Com relação ao financiamento das publicações, quase dois terços dos inquiridos (64%) nunca procuraram que a sua instituição pagasse os custos da publicação dum artigo numa revista. No que toca às revistas em Open Access, 53% nunca pagaram para publicar, sendo que 85% dos entrevistados já publicaram em Open Access. Este modelo predador está assim largamente ausente das práticas científicas em França. De resto, é visto negativamente por 89% dos inquiridos.

Por outro lado, 57% dos respondentes já procuraram e obtiveram publicações em sites piratas e 63% desejariam que as sociedades científicas retomassem o controlo das publicações, mesmo que isso signifique arcar com os custos (apenas 6% se opõem a isso).

Profissões científicas e a crise ecológica

A última série de perguntas visava sondar a comunidade científica sobre em que medida a crise ecológica era tida em conta na formulação das prioridades da política científica.

As respostas mostram que 84% dos respondentes pensam que a crise ecológica e climática deve levar a mudanças nas práticas científicas; 76% acreditam que as práticas actuais dão origem a um número excessivo de viagens e 81% acreditam que a redução da pegada de carbono das actividades científicas se deve tornar uma prioridade no estabelecimento de políticas universitárias e de investigação.

Setembro 2020

[1] http://rogueesr.fr/

[2] Dina Bacalexi, filóloga, está ligada ao Syndicat National des Travailleurs de la Recherche Scientifique (SNTRS-CGT), filiado na Federação Mundial dos Trabalhadores Científicos

[3] Não dispomos desta ficha-síntese (Nota OTC)

[4] LPPR na sigla francesa

[5] A Agência Nacional para a Investigação (ANR, na sigla francesa) tem por missão financiar a investigação científica. Fundada em 2005 como entidade de interesse público adquiriu o estatuto de instituto público de carácter administrativo em 1 de Agosto de 2006.

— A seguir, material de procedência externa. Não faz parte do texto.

-- ==== Sys2Proof/Syntax.lean ====
section
/-! DEFINITION. The commands of the block: one constructor of Instr for each row of spec/opcode_table.json, with the
named values and records their operands are made of. Names are the spec's. -/

namespace Sys2Proof

/-- The ROLE strap (R189). -/
inductive StrapRole where
  | copier | counter
  deriving DecidableEq, Repr, Inhabited

/-- The RATE strap (R189): 100 kbit/s or 400 kbit/s. -/
inductive BusRate where
  | k100 | k400
  deriving DecidableEq, Repr, Inhabited

/-- The two lines of the station bus (R1). -/
inductive Line where
  | sbc | sbd
  deriving DecidableEq, Repr, Inhabited

inductive SheetSize where
  | small | large
  deriving DecidableEq, Repr, Inhabited

inductive Colour where
  | mono | colour
  deriving DecidableEq, Repr, Inhabited

inductive Sides where
  | simplex | duplex
  deriving DecidableEq, Repr, Inhabited

/-- A sheet class (00 Conventions, "Sheet classes"): size, colour and sides. -/
structure SheetClass where
  size : SheetSize
  colour : Colour
  sides : Sides
  deriving DecidableEq, Repr, Inhabited

/-- The price class of an account: a column of the tariff (R47). -/
inductive PriceClass where
  | standard | reduced
  deriving DecidableEq, Repr, Inhabited

/-- An account number home:serial (00 Conventions). -/
structure AcctNo where
  home : Nat
  serial : Nat
  deriving DecidableEq, Repr, Inhabited

/-- The abilities of a copier's profile (10.4); SMALL size is always present. -/
structure Abilities where
  large : Bool
  colour : Bool
  duplex : Bool
  deriving DecidableEq, Repr, Inhabited

/-- The station profile as read over MDI (10.4): fields before the range tests of R191. -/
structure Profile where
  abilities : Abilities
  standard : List Nat
  reduced : List Nat
  pickLimit : Nat
  simplexLimit : Nat
  duplexLimit : Nat
  heartbeat : Nat
  initialHold : Nat
  extendStep : Nat
  deriving DecidableEq, Repr, Inhabited

/-- Outcomes of HOLD_ANSWER (R52, R53). -/
inductive HoldOutcome where
  | granted | keyInUse | accountUnknown | accountFrozen | accountClosing | holdsFull | fundsShort | keyUnknown
  deriving DecidableEq, Repr, Inhabited

/-- Outcomes of SETTLE_ANSWER (R55). -/
inductive SettleOutcome where
  | settled | clamped | unknown
  deriving DecidableEq, Repr, Inhabited

/-- Outcomes of CREDIT_ANSWER (R57). -/
inductive CreditOutcome where
  | credited | accountUnknown | accountClosing | limit
  deriving DecidableEq, Repr, Inhabited

/-- Outcomes of ESCROW_ANSWER (R180). -/
inductive EscrowOutcome where
  | known | unknown
  deriving DecidableEq, Repr, Inhabited

/-- Outcomes of ASSIGN_ANSWER (R165). -/
inductive AssignOutcome where
  | accept | refuse
  deriving DecidableEq, Repr, Inhabited

/-- Refusal reasons of ASSIGN_ANSWER (R165). -/
inductive AssignRefusal where
  | dataBad | busy | notBidding | classNotOffered
  deriving DecidableEq, Repr, Inhabited

/-- Variants of HOLD_REQUEST (R51). -/
inductive HoldVariant where
  | new | extend
  deriving DecidableEq, Repr, Inhabited

/-- Advertised states of PRESENCE (R41). -/
inductive Advertised where
  | idle | session | bidding | reserved | jammed | degraded | counter
  deriving DecidableEq, Repr, Inhabited

/-- Payer kinds (R88, 8.2). -/
inductive Payer where
  | account | purse
  deriving DecidableEq, Repr, Inhabited

/-- Causes of an engine FAULT message (6.1). -/
inductive EngineFault where
  | paperJam | doorOpen | noPaper
  deriving DecidableEq, Repr, Inhabited

/-- Heartbeat tokens (R153). -/
inductive Token where
  | odd | even
  deriving DecidableEq, Repr, Inhabited

/-- The seven types of engine-to-part message (6.1). -/
inductive EngineKind where
  | pick | registered | delivered | fault | pathClear | heartbeat | held
  deriving DecidableEq, Repr, Inhabited

/-- Good engine-to-part messages (6.1). -/
inductive EngineMsg where
  | pick (tag : Nat) (cls : SheetClass)
  | registered (tag : Nat)
  | delivered (tag : Nat)
  | fault (cause : EngineFault)
  | pathClear
  | heartbeat (token : Token)
  | held
  deriving DecidableEq, Repr, Inhabited

/-- Status values of a reader reply (R76). -/
inductive ReaderStatus where
  | record | writeDone | writeFailed | noCard | checkFail
  deriving DecidableEq, Repr, Inhabited

/-- Slots of the transmit queue (2.3). -/
inductive SlotId where
  | answer (i : Nat)
  | session | drain | escrow | handoff | relay
  | presence | leaving | offer
  deriving DecidableEq, Repr, Inhabited

/-- The five requesters, each with one exchange table entry (2.3, R30). -/
inductive Requester where
  | session | drain | escrow | handoff | relay
  deriving DecidableEq, Repr, Inhabited

/-- The two assembly slots (2.5). -/
inductive AsmId where
  | meterReport | handoffAssign
  deriving DecidableEq, Repr, Inhabited

/-- Why a frame in reception is discarded before its acknowledge slot (R12). -/
inductive DiscardCause where
  | lengthOver24 | earlyStop | furtherStart
  deriving DecidableEq, Repr, Inhabited

/-- How a command transaction fails before any command is taken (R198 steps 1 to 3). -/
inductive CommandFault where
  | check | unknownCode | badLength
  deriving DecidableEq, Repr, Inhabited

/-- What a write cut short by loss of supply leaves of a region it was writing (R194). -/
inductive CutFate where
  | kept | replaced | damaged
  deriving DecidableEq, Repr, Inhabited

/-- The kinds CARD_ISSUE may give a card, with the operand of that kind (R86). -/
inductive IssueOperand where
  | purse (value : Nat)
  | account (no : AcctNo)
  deriving DecidableEq, Repr, Inhabited

/-- The commands of the block, one constructor for each row of the table, in the table's order. Operands of frame rows
are the frame's source station, its exchange number and the payload fields of its kind (2.1). Rows of the station bus
take what they need from the lines, which State holds: ARBITRATION_LOST names the octet and bit of the loss, ACK_SLOT the
octets of the frame, SBD low and SBC held too long, as the lines show them. Replies of the reader and failing commands are
given by their octets. -/
inductive Instr where
  | resetAsserted
  | resetReleased (station : Nat) (role : StrapRole) (rate : BusRate)
  | lineTestPassed
  | lineTestWindowEnd
  | lineTestRetry
  | profileReadDone (body : List (BitVec 8)) (check : BitVec 8)
  | startRegionWriteDone
  | blocksBegin
  | listenInDone
  | busFree
  | frameSendStart
  | arbitrationLost (octet bit : Nat)
  | framingFault
  | ackSlot (octets : List Byte) (low overLimit : Bool)
  | stopCondition
  | startCondition
  | receptionDiscarded (cause : DiscardCause)
  | midFrameIdle
  | lineStuck (line : Line)
  | linesReleased
  | retryTimePassed (slot : SlotId)
  | responseTimerExpiry (requester : Requester)
  | assemblyGapExpiry (slot : AsmId)
  | presenceTick
  | presence (src exch : Nat) (role : StrapRole) (adv : Advertised) (abilities : Byte) (accepting fresh : Bool)
  | leaving (src exch : Nat)
  | holdRequestNew (src exch : Nat) (acct : AcctNo) (tag requested minimum : Nat)
  | holdRequestExtend (src exch : Nat) (acct : AcctNo) (tag requested minimum : Nat)
  | holdCancel (src exch : Nat) (tag : Nat)
  | settle (src exch : Nat) (tag charge : Nat)
  | credit (src exch : Nat) (acct : AcctNo) (amount till : Nat)
  | holdOrphanTimeout (requester : Nat)
  | holdAnswer (src exch : Nat) (tag : Nat) (outcome : HoldOutcome) (amount : Nat) (pc : PriceClass)
  | settleAnswer (src exch : Nat) (tag : Nat) (outcome : SettleOutcome) (debited : Nat)
  | escrowQuery (src exch : Nat) (serial tag : Nat)
  | escrowClosed (src exch : Nat) (serial tag : Nat)
  | escrowAnswer (src exch : Nat) (serial tag : Nat) (outcome : EscrowOutcome) (charge : Nat)
  | handoffOffer (src exch : Nat) (ticket : Nat) (cls : SheetClass) (remaining : Nat)
  | handoffBid (src exch : Nat) (ticket : Nat) (abilities : Byte)
  | handoffWithdraw (src exch : Nat) (ticket : Nat)
  | handoffAssignPart (src exch : Nat) (part : Nat) (good : Bool) (octets : List Byte)
  | handoffAssign (src exch : Nat) (part : Nat) (good : Bool) (octets : List Byte)
  | assignAnswer (src exch : Nat) (ticket : Nat) (outcome : AssignOutcome) (reason : Option AssignRefusal)
  | handoffConfirm (src exch : Nat) (ticket : Nat)
  | creditAnswer (src exch : Nat) (till : Nat) (outcome : CreditOutcome) (balance : Int)
  | meterQueryFrame (src exch : Nat)
  | meterReportPart (src exch : Nat) (part : Nat) (last good : Bool) (octets : List Byte)
  | retainedWriteDone
  | drainTimerExpiry
  | cardInserted
  | cardRemoved
  | readReply (octets : List Byte)
  | writeReply (status : Byte) (rest : List Byte)
  | readerSilent
  | verificationRead (octets : List Byte)
  | engineMessageArrival (octets : List Byte)
  | engineMessageDiscarded
  | engineOctetTimeout
  | engineSendDone
  | pick
  | registered
  | delivered
  | faultStop
  | faultPaperJam
  | pathClear
  | heartbeat
  | held
  | pathTimerExpiry (tag : Nat)
  | heartbeatMiss
  | bidWindowExpiry
  | tentativeTimerExpiry
  | provisionalTimerExpiry
  | reservationTimerExpiry
  | sessionEnd
  | jobStart (cls : Option SheetClass) (copies originals : Nat)
  | jobCancel
  | jamResume
  | jamHandoff
  | handoffCancel
  | statusRead
  | eventRead
  | eventReadReplyDone
  | rosterRead
  | meterRead
  | shiftRead
  | shiftClear
  | attnMaskWrite (enable value : Byte)
  | degradedClear
  | escrowPurge (tag : Nat)
  | leave
  | accountCreate (floor : Int) (pc : Option PriceClass) (deposit : Nat)
  | accountDeposit (acct : AcctNo) (amount till : Nat)
  | accountRead (acct : AcctNo)
  | accountFreeze (acct : AcctNo)
  | accountThaw (acct : AcctNo)
  | accountClose (acct : AcctNo)
  | holdListRead (start : Nat)
  | holdForceRelease (requester tag : Nat)
  | cardIssue (operand : Option IssueOperand)
  | purseTopUp (amount : Nat)
  | meterQuery (station : Nat)
  | commandCheckFail (octets : List Byte)
  | oselReleased
  | supplyLost (home settlement meter : CutFate)
  deriving DecidableEq, Repr

end Sys2Proof
end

[6] Trata-se de agências criadas pelo governo para “pilotar” a ciência, isto é, definir as “prioridades” científicas e, na maior parte das vezes, atribuir meios financeiros a quem trabalha sobre essas “prioridades” em detrimento do que se se chama “frente contínua do conhecimento” que pressupõe que todos os domínios científicos merecem ser estudados e para tanto dispor de recursos e de pessoal. Estas agências, como a ANR (https://anr.fr/fr/) abrem concursos de projectos. Este mecanismo é criticado por se entender que fazem aumentar a precariedade, uma vez que os fundos são frequentemente usados para recrutar precários que, terminado o projecto, não vêm a ocupar lugares permanentes. Critica-se-lhe também o seguirem aa “modas” ou as “tendências” do momento e de funcionar como instrumento de “pilotagem” da investigação sobrepondo-se aos órgãos representativos da comunidade científica (como os conselhos científicos dos institutos do CNRS ou dos seus equivalentes noutras instituições).

[7] Conselho Superior de Avaliação da Investigação e do Ensino Superior. Na sigla francesa, HCERES, « Haut Conseil de l’évaluation de la recherche et de l’enseignement supérieur »

[8] O termo francês é “panachage”.Os eleitores podem fazer uma escolha de nomes em diferentes listas.

[9] Em francês: “fonctions de pilotage”. Trata-se de pessoal científico com assento em conselhos directivos de instituições ou colocados no ministério de tutela. São pessoas normalmente escolhidas por razões de política, e com a mesma cor política daqueles que as escolhem. O que se lhes critica é o facto de terem deixado de fazer ciência e seguir orientações políticas, (Ver também, acima, a nota 6).